Copy each line of the data that has "kept" in it.

[Dataset excerpts — start]

/-! ### The end of an operation -/

/-- An operation ends, or aborts, in a state at rest. -/
theorem toEnd_inv {r : Res} (h : r.state.Base) (hcs : r.state.pins.cs = false) (hrst : r.state.pins.rst = true) :
    r.toEnd.Inv := by
  obtain ⟨st, e, d, l, hr, -, hst⟩ := toEnd_frame r
  have hb : r.toEnd.Base := by
    rw [hr]
    exact ⟨h.params, h.stageWf, h.stageBelow, h.slots, h.framed, h.nfSession, h.session⟩
  rw [hr] at hb ⊢
  exact hb.atRest rfl hst rfl hcs hrst

theorem finish_inv {s : State} (h : s.Base) (hcs : s.pins.cs = false) (hrst : s.pins.rst = true) : (finish s).Inv :=
  toEnd_inv (r := .ok s) h hcs hrst

theorem abort_inv {s : State} (c : ErrCode) (h : s.Base) (hcs : s.pins.cs = false) (hrst : s.pins.rst = true) :
    (abort c s).Inv :=
  toEnd_inv (r := .raised c s) h hcs hrst

/-- A whole operation keeps the invariant. -/
theorem complete_inv {a : State} (h : a.Inv) : (complete a).Inv := by
  obtain ⟨hf, hcs, hrst⟩ := runMicros_lines (s := { a with todo := [] }) h.lines h.base.framed
  have hb : State.Base { a with todo := [] } :=
    ⟨h.params, h.stageWf, h.stageBelow, h.base.slots, h.frames, h.nfSession, h.session⟩
  rw [complete_eq]
  exact toEnd_inv (hb.seqOnly (runMicros_seqOnly _ _) (runMicros_slotsOk hb.slots) hf) hcs hrst

/-! ### The CMD write -/

/-- At rest, CS is deasserted and RST high (R73, R96). -/
theorem State.Inv.restLines {s : State} (h : s.Inv) (hr : s.run = false) : s.pins.cs = false ∧ s.pins.rst = true := by
  have hl := h.lines
  rw [h.idleTodo hr] at hl
  simpa [linesOk] using hl

/-- An acceptance keeps the invariant, if the operation's pseudocode keeps the bus protocol and the session it enters
is one the EPDC has (R33, R103). -/
theorem accept_inv {s : State} (h : s.Inv) (hr : s.run = false) (op : OpCode) (m : Mode) (win l : Bool) {sm : Mode}
    {f : Level} {ms : List Micro} (hms : linesOk false true ms = true) (hn : s.cfg.variant = .nf → sm ≠ .gray)
    (hf : f = sm.fmt) :
    State.Inv { accept op m win s with lutValid := l, sessMode := sm, fmt := f, todo := ms } := by
  obtain ⟨hcs, hrst⟩ := h.restLines hr
  refine State.Base.running ⟨h.params, h.stageWf, h.stageBelow, h.base.slots, h.frames, hn, hf⟩ rfl rfl rfl ?_
  show linesOk s.pins.cs s.pins.rst ms = true
  rw [hcs, hrst]; exact hms

/-- A CMD write keeps the invariant if the state it accepts into has it: a rejection at rest changes ERR only, and
OVERRUN is free (R162). -/
theorem issueCmd_inv {s a : State} {e : ErrCode} (h : s.Inv) (ha : s.run = false → e = .ok → a.Inv) :
    (issueCmd e a s).Inv := by
  cases hr : s.run with
  | true =>
    rw [issueCmd_running hr]
    exact ⟨h.params, h.stageWf, h.stageBelow, h.newWf, h.newBelow, h.oldWf, h.oldBelow, h.runState, h.runOp, h.runErr,
      h.idleTodo, h.lines, h.frames, h.nfSession, h.session⟩
  | false =>
    by_cases he : e = .ok
    · subst he; rw [issueCmd_accepted hr]; exact ha hr rfl
    · obtain ⟨hcs, hrst⟩ := h.restLines hr
      rw [issueCmd_rejected hr he]
      exact State.Base.atRest ⟨h.params, h.stageWf, h.stageBelow, h.base.slots, h.frames, h.nfSession, h.session⟩ hr
        (h.runState.symm.trans hr) (h.idleTodo hr) hcs hrst

/-- INIT and WAKE are accepted in no GRAY mode on NF (R103, R106). -/
theorem checkInitMode_eq_ok {c : Config} {m : Mode} (h : checkInitMode c m = .ok) : c.variant = .nf → m ≠ .gray := by
  intro hv hm
  unfold checkInitMode at h
  rw [if_pos ⟨hv, hm⟩] at h
  cases h

theorem startInitOp_inv {s : State} (h : s.Inv) (op : OpCode) (m : Mode) :
    (issueCmd (checkInitMode s.cfg m) (acceptInit op m s) s).Inv :=
  issueCmd_inv h fun hr he =>
    accept_inv h hr op m false false (linesOk_initProgram s.cfg m true) (checkInitMode_eq_ok he) rfl

/-- An accepted operation that does not change the session. -/
theorem startSessionOp_inv {s : State} (h : s.Inv) (e : ErrCode) (op : OpCode) (m : Mode) (win l : Bool)
    {ms : List Micro} (hms : linesOk false true ms = true) :
    (issueCmd e { accept op m win s with lutValid := l, todo := ms } s).Inv :=
  issueCmd_inv h fun hr _ => accept_inv h hr op m win l hms h.nfSession h.session

/-- The CMD write of every operation keeps the invariant; a panel command is not written to CMD. -/
theorem issue_inv {s : State} (h : s.Inv) (i : Instr) : (issue i s).Inv := by
  cases i with
  | reset => exact startSessionOp_inv h .ok .reset .gray false false (linesOk_resetPulse s.cfg true)
  | init m => exact startInitOp_inv h .init m
  | transfer win =>
    exact startSessionOp_inv h _ .transfer .gray win s.lutValid (linesOk_transferProgram s.cfg s.fmt)
  | refresh m => exact startSessionOp_inv h _ .refresh m false s.lutValid (linesOk_refreshProgram s m)
  | sleep => exact startSessionOp_inv h _ .sleep .gray false s.lutValid (linesOk_runSeq s.cfg .gray s.cfg.sleepSeq)
  | wake => exact startInitOp_inv h .wake s.sessMode
  | _ => exact h

theorem issueIllegal_inv {s : State} (h : s.Inv) : (issueIllegal s).Inv :=
  issueCmd_inv h fun _ he => by cases he

/-- A host operation with all its steps keeps the invariant. -/
theorem carryOut_inv {s : State} (h : s.Inv) (i : Instr) : (carryOut (issue i s) s).Inv := by
  have hi := issue_inv h i
  unfold carryOut
  split
  · exact hi
  · split
    · exact complete_inv hi
    · exact hi

/-! ### The sequencer -/

/-- While an operation runs, the invariant is kept where only what `seqOnly` names and the pseudocode that is left
change, if the memories and the trace keep their form and the bus protocol is kept from there on. -/
theorem State.Inv.seqOnly {s u : State} {ms : List Micro} (h : s.Inv) (hr : s.run = true) (hu : Machine.seqOnly s u)
    (hs : u.slotsOk) (hf : u.framedOk) (hl : linesOk u.pins.cs u.pins.rst ms = true) :
    State.Inv { u with todo := ms } := by
  have hb := h.base.seqOnly hu hs hf
  refine State.Base.running ⟨hb.params, hb.stageWf, hb.stageBelow, hb.slots, hb.framed, hb.nfSession, hb.session⟩
    (hu.run.trans hr) ?_ (hu.err.trans (h.runErr hr)) hl
  show u.state = runningState u.latch.op
  rw [hu.state, hu.latch]; exact h.runOp hr

/-- A primitive that returns leaves the invariant with the pseudocode behind it. -/
theorem runPrim_inv {p : Prim} {rest : List Micro} {s t : State} (h : s.Inv) (hr : s.run = true)
    (ht : s.todo = .prim p :: rest) (hp : runPrim p s = .ok t) : State.Inv { t with todo := rest } := by
  have hl := h.lines
  rw [ht] at hl
  have hlines := runPrims_lines (ps := [p]) (rest := rest) hl h.base.framed
  have hseq := runPrim_seqOnly p s
  have hslots := runPrim_slotsOk (p := p) h.base.slots
  rw [runPrims_cons, hp] at hlines
  rw [hp] at hseq hslots
  exact h.seqOnly hr hseq hslots hlines.1 hlines.2

theorem linesOk_poll {cs rst : Bool} {k : Nat} {rest : List Micro}
    (h : linesOk cs rst (.prim (.poll k) :: rest) = true) :
    cs = false ∧ rst = true ∧ linesOk false true rest = true := by
  cases cs <;> cases rst <;> simp_all [linesOk, Prim.lines]

theorem linesOk_xfer {cs rst : Bool} {src : Source} {lo hi : Nat} {rest : List Micro}
    (h : linesOk cs rst (.prim (.xfer src lo hi) :: rest) = true) : cs = true ∧ rst = true := by
  cases cs <;> cases rst <;> simp_all [linesOk, Prim.lines]

theorem linesOk_raise {cs rst : Bool} {rest : List Micro}
    (h : linesOk cs rst (.prim .raiseTransport :: rest) = true) : cs = false ∧ rst = true := by
  cases cs <;> cases rst <;> simp_all [linesOk, Prim.lines]

/-- One sample of a busy-wait, and what it leads to (R82). -/
theorem pollStep_inv {k : Nat} {rest : List Micro} {s : State} (h : s.Inv) (hr : s.run = true)
    (ht : s.todo = .prim (.poll k) :: rest) : (pollStep k rest s).Inv := by
  have hl := h.lines
  rw [ht] at hl
  obtain ⟨hcs, hrst, hl⟩ := linesOk_poll hl
  have hf : (sampleBusy s).framedOk := sampleBusy_framed h.frames hcs
  have go : ∀ ms, linesOk false true ms = true → State.Inv { sampleBusy s with todo := ms } := fun ms hms =>
    h.seqOnly hr rfl h.base.slots hf (by rw [sampleBusy_pins, hcs, hrst]; exact hms)
  unfold pollStep
  split
  · exact go _ hl
  · split
    · exact abort_inv _ (h.base.seqOnly rfl h.base.slots hf) hcs hrst
    · exact go _ hl

/-- One SPI transfer, and what it leads to (R74, R75, R78). -/
theorem xferStep_inv {src : Source} {lo hi : Nat} {rest : List Micro} {s : State} (h : s.Inv) (hr : s.run = true)
    (ht : s.todo = .prim (.xfer src lo hi) :: rest) : (xferStep src lo hi rest s).Inv := by
  unfold xferStep
  split
  · rename_i hx
    exact runPrim_inv h hr ht (if_pos hx)
  · rename_i hx
    have hl := h.lines
    rw [ht] at hl
    obtain ⟨hcs, hrst⟩ := linesOk_xfer hl
    have hf : (spiXfer (src.slice s lo hi) s).framedOk := by
      unfold State.framedOk
      rw [spiXfer_trace, if_neg hx, framed_append, h.frames, spiXfer_pins, hcs]; rfl
    exact h.seqOnly hr rfl h.base.slots hf (by rw [spiXfer_pins, hcs, hrst]; rfl)

/-- One primitive of the running operation keeps the invariant. -/
theorem primStep_inv {p : Prim} {rest : List Micro} {s : State} (h : s.Inv) (hr : s.run = true)
    (ht : s.todo = .prim p :: rest) : (primStep p rest s).Inv := by
  cases p with
  | poll k => exact pollStep_inv h hr ht
  | xfer src lo hi => exact xferStep_inv h hr ht
  | raiseTransport =>
    have hl := h.lines
    rw [ht] at hl
    obtain ⟨hcs, hrst⟩ := linesOk_raise hl
    exact abort_inv _ h.base hcs hrst
  | _ => exact runPrim_inv h hr ht rfl

/-- One step of the sequencer keeps the invariant (R35). -/
theorem sequencerStep_inv {s : State} (h : s.Inv) (hr : s.run = true) : (sequencerStep s).Inv := by
  have hl := h.lines
  cases ht : s.todo with
  | nil =>
    rw [ht] at hl
    have hp : s.pins.cs = false ∧ s.pins.rst = true := by simpa [linesOk] using hl
    rw [sequencerStep_nil ht]; exact finish_inv h.base hp.1 hp.2
  | cons m rest =>
    cases m with
    | prim p => rw [sequencerStep_prim ht]; exact primStep_inv h hr ht
    | frame f =>
      rw [ht] at hl
      rw [sequencerStep_frame ht]
      exact h.seqOnly hr rfl h.base.slots h.frames (linesOk_expand hl s)

/-- A whole panel command keeps the invariant. -/
theorem perform_inv {f : Frame} {rest : List Micro} {s : State} (h : s.Inv) (hr : s.run = true)
    (ht : s.todo = .frame f :: rest) : (perform (framePlan f s) { s with todo := rest }).Inv := by
  have hl := h.lines
  rw [ht] at hl
  have hb : State.Base { s with todo := rest } :=
    ⟨h.params, h.stageWf, h.stageBelow, h.base.slots, h.frames, h.nfSession, h.session⟩
  have hlines := runPrims_lines (ps := framePlan f s) (s := { s with todo := rest }) (linesOk_expand hl s) hb.framed
  have hseq := runPrims_seqOnly (framePlan f s) { s with todo := rest }
  have hu := hb.seqOnly hseq (runPrims_slotsOk hb.slots) hlines.1
  unfold perform
  cases hrun : runPrims (framePlan f s) { s with todo := rest } with
  | raised c u =>
    rw [hrun] at hlines hu
    exact abort_inv c hu hlines.2.1 hlines.2.2
  | ok u =>
    rw [hrun] at hlines hseq hu
    rw [Res.state_ok] at hseq hu
    refine hu.running (hseq.run.trans hr) ?_ (hseq.err.trans (h.runErr hr)) ?_
    · rw [hseq.state, hseq.latch]; exact h.runOp hr
    · rw [hseq.todo]; exact hlines.2

/-! ### The step -/

/-- What a host access writes beside STAGE is free, and STAGE keeps its form. -/
theorem State.Inv.hostSide {s : State} (h : s.Inv) (regs : HostRegs) (ov : Bool) (q : List HostStmt) (rs : List Word)
    (d : DrawStream) {st : Memory} (hw : st.wf none = true) (hb : st.below s.cfg.slotCap = true) :
    State.Inv { s with regs := regs, overrun := ov, hostq := q, reads := rs, schedIn := d, stage := st } :=
  ⟨h.params, hw, hb, h.newWf, h.newBelow, h.oldWf, h.oldBelow, h.runState, h.runOp, h.runErr, h.idleTodo, h.lines,
    h.frames, h.nfSession, h.session⟩

/-- STAGE keeps its form over a step (R37). -/
theorem step_stageForm {s t : State} (h : s.Inv) (hs : step s = .next t) :
    t.stage.wf none = true ∧ t.stage.below s.cfg.slotCap = true := by
  obtain ⟨-, hst | ⟨cells, hst⟩⟩ := step_cfg_stage hs <;> rw [hst]
  · exact ⟨h.stageWf, h.stageBelow⟩
  · exact writeStage_form cells h.stageWf h.stageBelow

/-- A step keeps the invariant: a case for each thing `step_cases` says it can be. -/
theorem step_inv {s t : State} (h : s.Inv) (hs : step s = .next t) : t.Inv := by
  obtain ⟨-, q, d, hc⟩ := step_cases hs
  have h' : State.Inv { s with hostq := q, schedIn := d } :=
    h.hostSide s.regs s.overrun q s.reads d h.stageWf h.stageBelow
  cases hc with
  | access ht =>
    obtain ⟨hw, hb⟩ := step_stageForm h hs
    rw [ht]; exact h'.hostSide t.regs t.overrun q t.reads d hw hb
  | issued i ht => rw [ht]; exact issue_inv h' i
  | illegal ht => rw [ht]; exact issueIllegal_inv h'
  | whole i hi ht => rw [ht]; exact carryOut_inv h' i
  | sequencer hr ht => rw [ht]; exact sequencerStep_inv h' hr
  | command hr hq f rest htodo ht => rw [ht]; exact perform_inv h hr htodo

/-! ### Lengths of rectangles (R12, R112) -/

/-- A positive width takes at least one byte a row. -/
theorem ceilDiv_pos {a b : Nat} (ha : 1 ≤ a) (hb : 1 ≤ b) : 1 ≤ ceilDiv a b :=
  (lt_ceilDiv_iff hb).2 (by omega)

/-- A panel has at most 2048 columns and rows (R14). -/
theorem wf_size {c : Config} (h : c.wf = true) : c.width ≤ 2048 ∧ c.height ≤ 2048 := by
  simp only [Config.wf, Bool.and_eq_true, decide_eq_true_eq] at h
  exact ⟨by tauto, by tauto⟩

/-- SLOT_CAP is at most 512 bytes a row on 2048 rows (R12). -/
theorem slotCap_le {c : Config} (h : c.wf = true) : c.slotCap ≤ 2 ^ 20 := by
  obtain ⟨hw, hh⟩ := wf_size h
  have hrow : c.bpr2 ≤ 512 := by unfold Config.bpr2 ceilDiv; omega
  calc c.slotCap = c.bpr2 * c.height := rfl
    _ ≤ 512 * 2048 := Nat.mul_le_mul hrow hh
    _ = 2 ^ 20 := by norm_num

/-- A legal window's buffer has at least one byte (R111, R112). -/
theorem expectedLen_pos {c : Config} {r : Rect} (h : windowLegal c r = true) (fmt : Level) : 1 ≤ expectedLen fmt r := by
  have hr : 1 ≤ r.ww ∧ 1 ≤ r.wh := by
    simp only [windowLegal, Bool.and_eq_true, decide_eq_true_eq] at h
    obtain ⟨⟨⟨⟨⟨⟨-, hww⟩, hwh⟩, -⟩, -⟩, -⟩, -⟩ := h
    exact ⟨hww, hwh⟩
  have hb : 1 ≤ bufferRow fmt r := ceilDiv_pos hr.1 (by cases fmt <;> decide)
  exact Nat.mul_pos hb hr.2

end Sys2Proof.Machine

open Sys2Proof Sys2Proof.Machine

/-- Settles O9: the host's access, the CMD write, the whole operation, the primitive step and the whole panel command
each keep the invariant. -/
theorem stepKeepsTheInvariant : Obligations.StepKeepsTheInvariant :=
  fun _ _ h hs => step_inv h hs

/-- Settles O11: nothing that the host or the sequencer does writes a parameter. -/
theorem stepKeepsTheParameters : Obligations.StepKeepsTheParameters :=
  fun _ _ hs => (step_cfg_stage hs).1

/-- Settles O39: the full frame's lengths are FRAME1 and FRAME2 by definition, the bounds are those of R111 and R14. -/
theorem expectedLengths : Obligations.ExpectedLengths :=
  fun _ _ h => ⟨rfl, rfl, expectedLen_pos, slotCap_le h⟩

end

[Dataset excerpts — finish]

Answer space:
/-- While an operation runs, the invariant is kept where only what `seqOnly` names and the pseudocode that is left
change, if the memories and the trace keep their form and the bus protocol is kept from there on. -/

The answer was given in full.